The Irish media system, especially the press, played an important role in the Irish property bubble and following crisis. Newspapers are one of the main sources of market information and act as the main advertising source for property companies. While it could be argued the internet has challenged the dominance of the printed press, newspaper groups have adapted by using their websites as portals in property listings (for example the Sunday Business Post and the Irish Independent). Some newspapers have also bought property websites, the Irish Times for example purchased in 2007 for 50 million euro (RTE Business 2006). Newspapers are also an important point of information on the property market, property sales and planning issues. RTE, the Irish public service channel, (and arguably the only media company not overly dependent on property advertising), did belatedly produce a documentary on the possibilities of a housing crash (RTE 2007). This was met with some derision by the printed press (for example see Irish Independent 2007). The broadcaster also produced two series of a reality TV show where an estate agent turned presenter shamed the populace onto the property ladder in the insidiously named ‘I’m an adult, get me out of here!’ (RTE/Animo Productions. 2007). RTE also produced and broadcast the standard property improvement reality television shows and in a return to Celtic Tiger days it is currently running a ‘property porn’ series entitled ‘Home of the Year’, sponsored by the Permanent TSB bank (RTE2015).

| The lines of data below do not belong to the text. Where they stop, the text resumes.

/-- The row of the register at block address `a` (R557): block, field, engine or link register. -/
def regRow (a : Nat) : Option RegD :=
  if a < 0x0F00000 then none
  else if a < 0x0F01000 then blkRow (a - 0x0F00000)
  else if a < 0x0F10000 then none
  else if a < 0x0F18000 then fieldRow ((a - 0x0F10000) % 0x1000)
  else if a < 0x0F20000 then none
  else if a < 0x0F21000 then regFind engRegs ((a - 0x0F20000) % 0x40)
  else if a < 0x0F30000 then none
  else if a < 0x0F30600 then regFind lnkRegs ((a - 0x0F30000) % 0x10)
  else none

/-- The cold value of the register at block address `a` (R15). -/
def coldReg (a : Nat) : BitVec 14 :=
  match regRow a with
  | some d => d.cold
  | none => 0

/-- What the register at block address `a` holds. -/
def reg (b : Blk) (a : Nat) : BitVec 14 := kget (coldReg a) b.regs a

/-- The block with the register at `a` holding `v`. -/
def setReg (a : Nat) (v : BitVec 14) (b : Blk) : Blk := { b with regs := kset (coldReg a) b.regs a v }

/-- Set, or clear, the bits of mask `m` in the register at `a`. -/
def orReg (a : Nat) (m : BitVec 14) (b : Blk) : Blk := setReg a (reg b a ||| m) b
def clrReg (a : Nat) (m : BitVec 14) (b : Blk) : Blk := setReg a (reg b a &&& ~~~m) b

/-- Add `k` to the counter at `a`, saturating at 16,383. -/
def countN (a k : Nat) (b : Blk) : Blk := setReg a (BitVec.ofNat 14 (min 16383 ((reg b a).toNat + k))) b

/-- Add 1 to the counter at `a`. -/
def count (a : Nat) (b : Blk) : Blk := countN a 1 b

/-- Raise the peak register at `a` to `k`. -/
def peak (a k : Nat) (b : Blk) : Blk := if (reg b a).toNat < k then setReg a (BitVec.ofNat 14 (min 16383 k)) b else b

/-- A 28-bit value held in the registers at `a` (bits 13:0) and `a + 1` (bits 27:14). -/
def regPair (b : Blk) (a : Nat) : BitVec 28 := pair (reg b a) (reg b (a + 1))

/-- What a write of `v` leaves under the row's access codes (R16, R17). -/
def writeRow (d : RegD) (old v : BitVec 14) : BitVec 14 := ((old &&& ~~~d.rw) &&& ~~~(v &&& d.w1c)) ||| (v &&& d.rw)

/-- A write to a register with no rule of its own (R17). -/
def plainWrite (a : Nat) (v : BitVec 14) (b : Blk) : Blk :=
  match regRow a with
  | some d => setReg a (writeRow d (reg b a) v) b
  | none => b

/-- The warm value of a register that holds `v` (R15). -/
def warmVal (a : Nat) (v : BitVec 14) : BitVec 14 :=
  match regRow a with
  | some d => (v &&& d.keep) ||| (d.warm &&& ~~~d.keep)
  | none => v

/-! Values that many rules use. -/

def modeOf (b : Blk) : Nat := fld (reg b (aB 0x000)) 0 4
/-- A, the alignment latency of the block (R128): one value, held at F0's address. -/
def alignA (b : Blk) : Nat := (reg b (aF 0 0x042)).toNat
/-- The activity level of field f (R385). -/
def levelOf (b : Blk) (f : Nat) : Nat := fld (reg b (aB (0x0D8 + f))) 0 4
def fenBit (b : Blk) (f : Nat) : Bool := bit (reg b (aF f 0x000)) 0
def twinmap (b : Blk) (f : Nat) : BitVec 14 := reg b (aF f 0x002)
/-- Engine e is named by a joined pair; it is the pair's odd engine. -/
def isTwin (b : Blk) (e : Nat) : Bool := decide (e % 2 = 0) && bit (twinmap b (e / 8)) (e % 8 / 2)
def isOdd (b : Blk) (e : Nat) : Bool := isOddOf (twinmap b (e / 8)) (e % 8)
def ectl (b : Blk) (e : Nat) : BitVec 14 := reg b (aE e 0x00)
def runBit (b : Blk) (e : Nat) : Bool := bit (ectl b e) 11
/-- Freeze bit i of DBG.FREEZE (R548). -/
def frozen (b : Blk) (i : Nat) : Bool := bit (reg b (aB 0x302)) i
def locked (b : Blk) : Bool := bit (reg b (aB 0x041)) 0
def nobclk (b : Blk) : Bool := bit (reg b (aB 0x041)) 8
/-- The block's own device ID (R120). -/
def ownId (b : Blk) : BitVec 16 := (reg b (aB 0x183)).extractLsb' 0 2 ++ reg b (aB 0x182)
def idAt (b : Blk) (a : Nat) : BitVec 16 := (reg b (a + 1)).extractLsb' 0 2 ++ reg b a

end Sys2Proof.Machine
end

One important article did get published as an opinion piece in the Irish Times in December 2006 written by the academic Morgan Kelly (Irish Times 2006). The article was based on a paper released a week earlier (Kelly 2006). The paper and op-ed piece did warn in no uncertain terms of the oncoming crisis. This article however was met with derision across the media and public sphere to the point where the Taoiseach himself, infamously in a public speech (said to be in relation to the economist), asked why people engaged in such negative commentary ‘don’t commit suicide’. He subsequently apologised about the remark due to its insensitive nature in relation to sufferers of depression and their families but the sentiment towards those who ‘talk down the economy’ was made clear (Finfacts 2014).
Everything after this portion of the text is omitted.